MOSCOW Russia stepped up its gas tussle with Belarus on Wednesday, saying it had cut supplies to its neighbor by more than half but that gas was flowing smoothly to Europe despite Minsk's threats to shut down transit pipelines.
On Tuesday, Belarussian President Alexander Lukashenko ordered the transit of Russian gas to Europe halted in a debt dispute with Russia's gas export monopoly Gazprom, declaring the two nations were facing a full-scale "gas war."
"I have two pieces of news for you -- one good and one bad. Let's start with the good news -- the transit of Russian gas through Belarus is taking place at full volume and Russian gas customers are having no problems with deliveries," Gazprom's head Alexei Miller told state television.
"The bad news is that the Belarussian side is taking no steps to pay its debt for Russian gas supplies, and from 10 am (0600 GMT) on June 23, 2010, we are introducing a limit on Russian gas supplies to Belarus by 60 percent," he added.
Russia, the world's largest energy exporter, supplies Europe with 25 percent of gas needs, with four-fifths of that flowing via Ukraine and one-fifth via Belarus.
Ukraine has already promised to ship more Russian gas to Europe to help Moscow plug the potential gap in supplies via Belarus, while analysts have said the impact on consumers should not be big given low gas consumption in Europe at the moment.
Poland and Lithuania, which alongside Germany get their Russian gas via Belarus, said gas was flowing normally.
The close ties between Russia and Belarus have been increasingly strained as Lukashenko has sought to use Russia's eagerness to maintain an ally on its Western flank to pressure Moscow not to scrap longstanding economic subsidies.
Belarus is to hold presidential elections next year and Lukashenko, who has ruled the country since 1994 in what analysts describe as a Soviet authoritarian style, has pledged to raise state wages and salaries.
Belarus pays the lowest price among Russian gas customers and has bridled at recent increases, saying it should pay less for oil and gas if Moscow is serious about close ties. Lukashenko has courted the West and sought other energy sources.
Relations have soured further since Russia and Belarus failed to agree on unified customs rules and Lukashenko gave refuge to ousted Kyrgyz President Kurmanbek Bakiyev, despite Moscow's support for the new Kyrgyz leadership.

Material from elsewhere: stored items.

-- ==== Sys2Proof/Machine/Integer.lean ====
section
/-! DEFINITION. Integer arithmetic, logic, shifts, bit fields, moves and predicates (04 R97 to R110): one meaning for each
instruction form. -/

namespace Sys2Proof.Machine

/-- ADD, compact: 04 R98. -/
def execAdd (x : C3) (s : State) : Host.Outcome State Fault Refusal :=
  alu2 (.add x) (x.toArith 0x03 none) (addVal (x.toArith 0x03 none)) s

/-- ADD: 04 R98. -/
def execAdd96 (x : AForm) (s : State) : Host.Outcome State Fault Refusal :=
  alu2 (.add96 x) (x.toArith 0x03) (addVal (x.toArith 0x03)) s

/-- SUB, compact: 04 R98. -/
def execSub (x : C3) (s : State) : Host.Outcome State Fault Refusal :=
  alu2 (.sub x) (x.toArith 0x04 none) (subVal (x.toArith 0x04 none)) s

/-- SUB: 04 R98. -/
def execSub96 (x : AForm) (s : State) : Host.Outcome State Fault Refusal :=
  alu2 (.sub96 x) (x.toArith 0x04) (subVal (x.toArith 0x04)) s

/-- NEG, compact: 04 R98. -/
def execNeg (x : C3) (s : State) : Host.Outcome State Fault Refusal :=
  alu1 (.neg x) (x.toArith 0x05 none) (negVal (x.toArith 0x05 none)) s

/-- NEG: 04 R98. -/
def execNeg96 (x : AForm) (s : State) : Host.Outcome State Fault Refusal :=
  alu1 (.neg96 x) (x.toArith 0x05) (negVal (x.toArith 0x05)) s

/-- ABS, compact: 04 R98. -/
def execAbs (x : C3) (s : State) : Host.Outcome State Fault Refusal :=
  alu1 (.abs x) (x.toArith 0x06 none) (absVal (x.toArith 0x06 none)) s

/-- ABS: 04 R98. -/
def execAbs96 (x : AForm) (s : State) : Host.Outcome State Fault Refusal :=
  alu1 (.abs96 x) (x.toArith 0x06) (absVal (x.toArith 0x06)) s

/-- MIN, compact: 04 R98. -/
def execMin (x : C3) (s : State) : Host.Outcome State Fault Refusal :=
  alu2 (.min x) (x.toArith 0x07 none) (minVal (x.toArith 0x07 none)) s

/-- MIN: 04 R98. -/
def execMin96 (x : AForm) (s : State) : Host.Outcome State Fault Refusal :=
  alu2 (.min96 x) (x.toArith 0x07) (minVal (x.toArith 0x07)) s

/-- MAX, compact: 04 R98. -/
def execMax (x : C3) (s : State) : Host.Outcome State Fault Refusal :=
  alu2 (.max x) (x.toArith 0x08 none) (maxVal (x.toArith 0x08 none)) s

/-- MAX: 04 R98. -/
def execMax96 (x : AForm) (s : State) : Host.Outcome State Fault Refusal :=
  alu2 (.max96 x) (x.toArith 0x08) (maxVal (x.toArith 0x08)) s

/-- MUL, compact: 04 R98. -/
def execMul (x : C3) (s : State) : Host.Outcome State Fault Refusal :=
  alu2 (.mul x) (x.toArith 0x09 none) (mulVal (x.toArith 0x09 none)) s

/-- MUL: 04 R98. -/
def execMul96 (x : AForm) (s : State) : Host.Outcome State Fault Refusal :=
  alu2 (.mul96 x) (x.toArith 0x09) (mulVal (x.toArith 0x09)) s

/-- MULHI, compact: 04 R98. -/
def execMulhi (x : C3) (s : State) : Host.Outcome State Fault Refusal :=
  alu2 (.mulhi x) (x.toArith 0x0A none) (mulhiVal (x.toArith 0x0A none)) s

/-- MULHI: 04 R98. -/
def execMulhi96 (x : AForm) (s : State) : Host.Outcome State Fault Refusal :=
  alu2 (.mulhi96 x) (x.toArith 0x0A) (mulhiVal (x.toArith 0x0A)) s

/-- MAD, compact: 04 R98. -/
def execMad (x : C3) (s : State) : Host.Outcome State Fault Refusal :=
  alu3 (.mad x) (x.toArith 0x0B none) (madVal (x.toArith 0x0B none)) s

/-- MAD: 04 R98. -/
def execMad96 (x : AForm) (s : State) : Host.Outcome State Fault Refusal :=
  alu3 (.mad96 x) (x.toArith 0x0B) (madVal (x.toArith 0x0B)) s

/-- AND, compact: 04 R102. -/
def execAnd (x : C3) (s : State) : Host.Outcome State Fault Refusal :=
  alu2 (.and x) (x.toArith 0x10 none) (andVal (x.toArith 0x10 none)) s

/-- AND: 04 R102. -/
def execAnd96 (x : AForm) (s : State) : Host.Outcome State Fault Refusal :=
  alu2 (.and96 x) (x.toArith 0x10) (andVal (x.toArith 0x10)) s

/-- OR, compact: 04 R102. -/
def execOr (x : C3) (s : State) : Host.Outcome State Fault Refusal :=
  alu2 (.or x) (x.toArith 0x11 none) (orVal (x.toArith 0x11 none)) s

/-- OR: 04 R102. -/
def execOr96 (x : AForm) (s : State) : Host.Outcome State Fault Refusal :=
  alu2 (.or96 x) (x.toArith 0x11) (orVal (x.toArith 0x11)) s

/-- XOR, compact: 04 R102. -/
def execXor (x : C3) (s : State) : Host.Outcome State Fault Refusal :=
  alu2 (.xor x) (x.toArith 0x12 none) (xorVal (x.toArith 0x12 none)) s

/-- XOR: 04 R102. -/
def execXor96 (x : AForm) (s : State) : Host.Outcome State Fault Refusal :=
  alu2 (.xor96 x) (x.toArith 0x12) (xorVal (x.toArith 0x12)) s

/-- NOT, compact: 04 R102. -/
def execNot (x : C3) (s : State) : Host.Outcome State Fault Refusal :=
  alu1 (.not x) (x.toArith 0x13 none) (notVal (x.toArith 0x13 none)) s

/-- NOT: 04 R102. -/
def execNot96 (x : AForm) (s : State) : Host.Outcome State Fault Refusal :=
  alu1 (.not96 x) (x.toArith 0x13) (notVal (x.toArith 0x13)) s

/-- ANDN, compact: 04 R102. -/
def execAndn (x : C3) (s : State) : Host.Outcome State Fault Refusal :=
  alu2 (.andn x) (x.toArith 0x14 none) (andnVal (x.toArith 0x14 none)) s

/-- ANDN: 04 R102. -/
def execAndn96 (x : AForm) (s : State) : Host.Outcome State Fault Refusal :=
  alu2 (.andn96 x) (x.toArith 0x14) (andnVal (x.toArith 0x14)) s

/-- SHL, compact: 04 R104. -/
def execShl (x : C3) (s : State) : Host.Outcome State Fault Refusal :=
  aluShift (.shl x) (x.toArith 0x16 none) (shlVal (x.toArith 0x16 none)) s

/-- SHL: 04 R104. -/
def execShl96 (x : AForm) (s : State) : Host.Outcome State Fault Refusal :=
  aluShift (.shl96 x) (x.toArith 0x16) (shlVal (x.toArith 0x16)) s

/-- SHR, compact: 04 R104. -/
def execShr (x : C3) (s : State) : Host.Outcome State Fault Refusal :=
  aluShift (.shr x) (x.toArith 0x17 none) (shrVal (x.toArith 0x17 none)) s

/-- SHR: 04 R104. -/
def execShr96 (x : AForm) (s : State) : Host.Outcome State Fault Refusal :=
  aluShift (.shr96 x) (x.toArith 0x17) (shrVal (x.toArith 0x17)) s

/-- SAR, compact: 04 R104. -/
def execSar (x : C3) (s : State) : Host.Outcome State Fault Refusal :=
  aluShift (.sar x) (x.toArith 0x18 none) (sarVal (x.toArith 0x18 none)) s

/-- SAR: 04 R104. -/
def execSar96 (x : AForm) (s : State) : Host.Outcome State Fault Refusal :=
  aluShift (.sar96 x) (x.toArith 0x18) (sarVal (x.toArith 0x18)) s

/-- ROL, compact: 04 R104. -/
def execRol (x : C3) (s : State) : Host.Outcome State Fault Refusal :=
  aluShift (.rol x) (x.toArith 0x19 none) (rolVal (x.toArith 0x19 none)) s

/-- ROL: 04 R104. -/
def execRol96 (x : AForm) (s : State) : Host.Outcome State Fault Refusal :=
  aluShift (.rol96 x) (x.toArith 0x19) (rolVal (x.toArith 0x19)) s

/-- ROR, compact: 04 R104. -/
def execRor (x : C3) (s : State) : Host.Outcome State Fault Refusal :=
  aluShift (.ror x) (x.toArith 0x1A none) (rorVal (x.toArith 0x1A none)) s

/-- ROR: 04 R104. -/
def execRor96 (x : AForm) (s : State) : Host.Outcome State Fault Refusal :=
  aluShift (.ror96 x) (x.toArith 0x1A) (rorVal (x.toArith 0x1A)) s

/-- POPC, compact: 04 R102. -/
def execPopc (x : C3) (s : State) : Host.Outcome State Fault Refusal :=
  aluCount (.popc x) (x.toArith 0x1D none) (popcVal (x.toArith 0x1D none)) s

/-- POPC: 04 R102. -/
def execPopc96 (x : AForm) (s : State) : Host.Outcome State Fault Refusal :=
  aluCount (.popc96 x) (x.toArith 0x1D) (popcVal (x.toArith 0x1D)) s

/-- CLZ, compact: 04 R102. -/
def execClz (x : C3) (s : State) : Host.Outcome State Fault Refusal :=
  aluCount (.clz x) (x.toArith 0x1E none) (clzVal (x.toArith 0x1E none)) s

/-- CLZ: 04 R102. -/
def execClz96 (x : AForm) (s : State) : Host.Outcome State Fault Refusal :=
  aluCount (.clz96 x) (x.toArith 0x1E) (clzVal (x.toArith 0x1E)) s

/-- CTZ, compact: 04 R102. -/
def execCtz (x : C3) (s : State) : Host.Outcome State Fault Refusal :=
  aluCount (.ctz x) (x.toArith 0x1F none) (ctzVal (x.toArith 0x1F none)) s

/-- CTZ: 04 R102. -/
def execCtz96 (x : AForm) (s : State) : Host.Outcome State Fault Refusal :=
  aluCount (.ctz96 x) (x.toArith 0x1F) (ctzVal (x.toArith 0x1F)) s

/-- BREV, compact: 04 R102. -/
def execBrev (x : C3) (s : State) : Host.Outcome State Fault Refusal :=
  alu1 (.brev x) (x.toArith 0x20 none) (brevVal (x.toArith 0x20 none)) s

/-- BREV: 04 R102. -/
def execBrev96 (x : AForm) (s : State) : Host.Outcome State Fault Refusal :=
  alu1 (.brev96 x) (x.toArith 0x20) (brevVal (x.toArith 0x20)) s

/-- REVB, compact: 04 R102. -/
def execRevb (x : C3) (s : State) : Host.Outcome State Fault Refusal :=
  alu1 (.revb x) (x.toArith 0x21 none) (revbVal (x.toArith 0x21 none)) s

/-- REVB: 04 R102. -/
def execRevb96 (x : AForm) (s : State) : Host.Outcome State Fault Refusal :=
  alu1 (.revb96 x) (x.toArith 0x21) (revbVal (x.toArith 0x21)) s

/-- DIV, compact: UNIMPL when its guard is true (02 R60, 04 R99). -/
def execDiv (x : C3) (s : State) : Host.Outcome State Fault Refusal :=
  unimplTeam (.div x) s

/-- DIV: UNIMPL when its guard is true (02 R60, 04 R99). -/
def execDiv96 (x : AForm) (s : State) : Host.Outcome State Fault Refusal :=
  unimplTeam (.div96 x) s

/-- REM, compact: UNIMPL when its guard is true (02 R60, 04 R99). -/
def execRem (x : C3) (s : State) : Host.Outcome State Fault Refusal :=
  unimplTeam (.rem x) s

/-- REM: UNIMPL when its guard is true (02 R60, 04 R99). -/
def execRem96 (x : AForm) (s : State) : Host.Outcome State Fault Refusal :=
  unimplTeam (.rem96 x) s

/-- SAD: 04 R98. -/
def execSad (x : Arith) (s : State) : Host.Outcome State Fault Refusal :=
  alu3 (.sad x) x (sadVal x) s

/-- CLAMP: 04 R98. -/
def execClamp (x : Arith) (s : State) : Host.Outcome State Fault Refusal :=
  alu3 (.clamp x) x (clampVal x) s

/-- LOP: 04 R103. -/
def execLop (x : Arith) (s : State) : Host.Outcome State Fault Refusal :=
  alu3 (.lop x) x (lopVal x) s

/-- BFX: 04 R105. -/
def execBfx (x : Arith) (s : State) : Host.Outcome State Fault Refusal :=
  aluShift (.bfx x) x (bfxVal x) s

/-- BFINS: 04 R105. -/
def execBfins (x : Arith) (s : State) : Host.Outcome State Fault Refusal :=
  aluTeam (.bfins x) (fun s0 th =>
    { d := x.d, w := x.ty.regWidth
      val := bfinsVal x (s0.argA th x) (s0.raw32 th x.toOps4 x.b).toNat (s0.argC th x) }) s

/-- MADW: 32-bit factors, 64-bit sum (04 R100). -/
def execMadw (x : Arith) (s : State) : Host.Outcome State Fault Refusal :=
  let ty64 : Ty := if x.ty == .i32 then .i64 else .n64
  aluTeam (.madw x) (fun s0 th =>
    { d := x.d, w := 64
      val := encodeI ty64 x.sat (decodeI x.ty (s0.argA th x) * decodeI x.ty (s0.argB th x)
        + decodeI ty64 (s0.raw64 th x.toOps4 x.c).toNat) }) s

/-- LEA: 04 R100. -/
def execLea (x : Arith) (s : State) : Host.Outcome State Fault Refusal :=
  aluTeam (.lea x) (fun s0 th =>
    let b := s0.raw32 th x.toOps4 x.b
    let i : Dword := if x.fld 19 1 == 1#1 then b.signExtend 64 else b.setWidth 64
    { d := x.d, w := 64, val := (s0.raw64 th x.toOps4 x.a + i <<< (x.fld 16 3).toNat).toNat }) s

/-- ICVT: 04 R101. -/
def execIcvt (x : Arith) (s : State) : Host.Outcome State Fault Refusal :=
  let st := (Ty.ofCode (x.fld 16 5)).getD .i32
  aluTeam (.icvt x) (fun s0 th =>
    { d := x.d, w := x.ty.regWidth, val := icvtVal x.ty st x.sat (s0.arg' th (litOf x.toOps4) st x.a) }) s

/-- MOV, compact: 04 R106. -/
def execMov (x : C3) (s : State) : Host.Outcome State Fault Refusal :=
  alu1 (.mov x) (x.toArith 0x01 none) id s

/-- MOV: raw bits of the type, a quad for `.b128` (04 R106). -/
def execMov96 (x : AForm) (s : State) : Host.Outcome State Fault Refusal :=
  let y := x.toArith 0x01
  aluTeam (.mov96 x) (fun s0 th =>
    { d := y.d, w := y.ty.regWidth
      val := if y.ty == .b128 then (State.src128 th y.a).toNat else s0.argA th y }) s

/-- SEL: 04 R107. -/
def execSel (x : Arith) (s : State) : Host.Outcome State Fault Refusal :=
  aluTeam (.sel x) (fun s0 th =>
    let p := th.pred (x.fld 16 3) != (x.fld 19 1 == 1#1)
    { d := x.d, w := x.ty.regWidth, val := if p then s0.argA th x else s0.argB th x }) s

/-- CMP: 04 R108. -/
def execCmp (x : Arith) (s : State) : Host.Outcome State Fault Refusal :=
  aluTeam (.cmp x) (fun s0 th =>
    let r := cmpInt (x.fld 19 4).toNat (decodeI x.ty (s0.argA th x)) (decodeI x.ty (s0.argB th x))
    { d := x.d, w := 32, val := if r then 1 else 0, pd := some (x.fld 16 3, r) }) s

/-- PLOP: 04 R109. -/
def execPlop (x : Arith) (s : State) : Host.Outcome State Fault Refusal :=
  aluTeam (.plop x) (fun _ th =>
    let i := (if th.pred (x.fld 19 3) then 4 else 0) + (if th.pred (x.fld 22 3) then 2 else 0)
      + (if th.pred (x.fld 25 3) then 1 else 0)
    { d := .zero, w := 32, val := 0, pd := some (x.fld 16 3, x.mod8.getLsbD i) }) s

/-- PMOV: 04 R110. -/
def execPmov (x : Arith) (s : State) : Host.Outcome State Fault Refusal :=
  runTeam (.pmov x) (fun s0 s1 th =>
    if x.fld 16 1 == 0#1 then .done (s1.put th.id { d := x.d, w := 32, val := 0x80 + th.p.toNat })
    else .done (s1.modThread th.id fun y => { y with p := (s0.raw32 th x.toOps4 x.a).setWidth 7 })) s

end Sys2Proof.Machine
end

"This is a combination of both the commercialisation of Russian foreign policy towards the former communist countries, with Gazprom wanting its money, and Moscow's attempts to punish Belarus for shielding Bakiyev and his attempts at balancing between Russia and the EU," said Jana Kobzova, an analyst at the European Council of Foreign Relations.
Previous pricing disputes with Minsk led to oil supply cuts, with Poland and Germany being affected most as they receive large volumes of crude and gas from Russia via Belarus.
A similar standoff with Kiev halted much larger Russian gas supplies across Ukraine for almost two weeks in January 2009, leaving many Europeans without fuel during a bitter cold snap.
Russia and Ukraine have had two major standoffs over gas since 2005 amid badly strained relations between the Kremlin and Ukraine's pro-Western former President Viktor Yushchenko.
Ties have dramatically improved since Yushchenko was replaced by Viktor Yanukovich, seen as much more loyal to Moscow. He swiftly agreed new gas and military base deals with the Kremlin after taking power earlier this year.
In the new dispute with Belarus, Gazprom accuses Minsk of having amassed a debt of $192 million for gas deliveries since January. Belarus says Gazprom owes it $260 million for gas transit, but Gazprom says Minsk had blocked payments.
On Wednesday, Gazprom said Minsk had fully paid its gas bills for May but the problem of debt for previous months had yet to be resolved.
Shares of Gazprom traded 0.3 percent down at 1020 GMT, underperforming the broader market.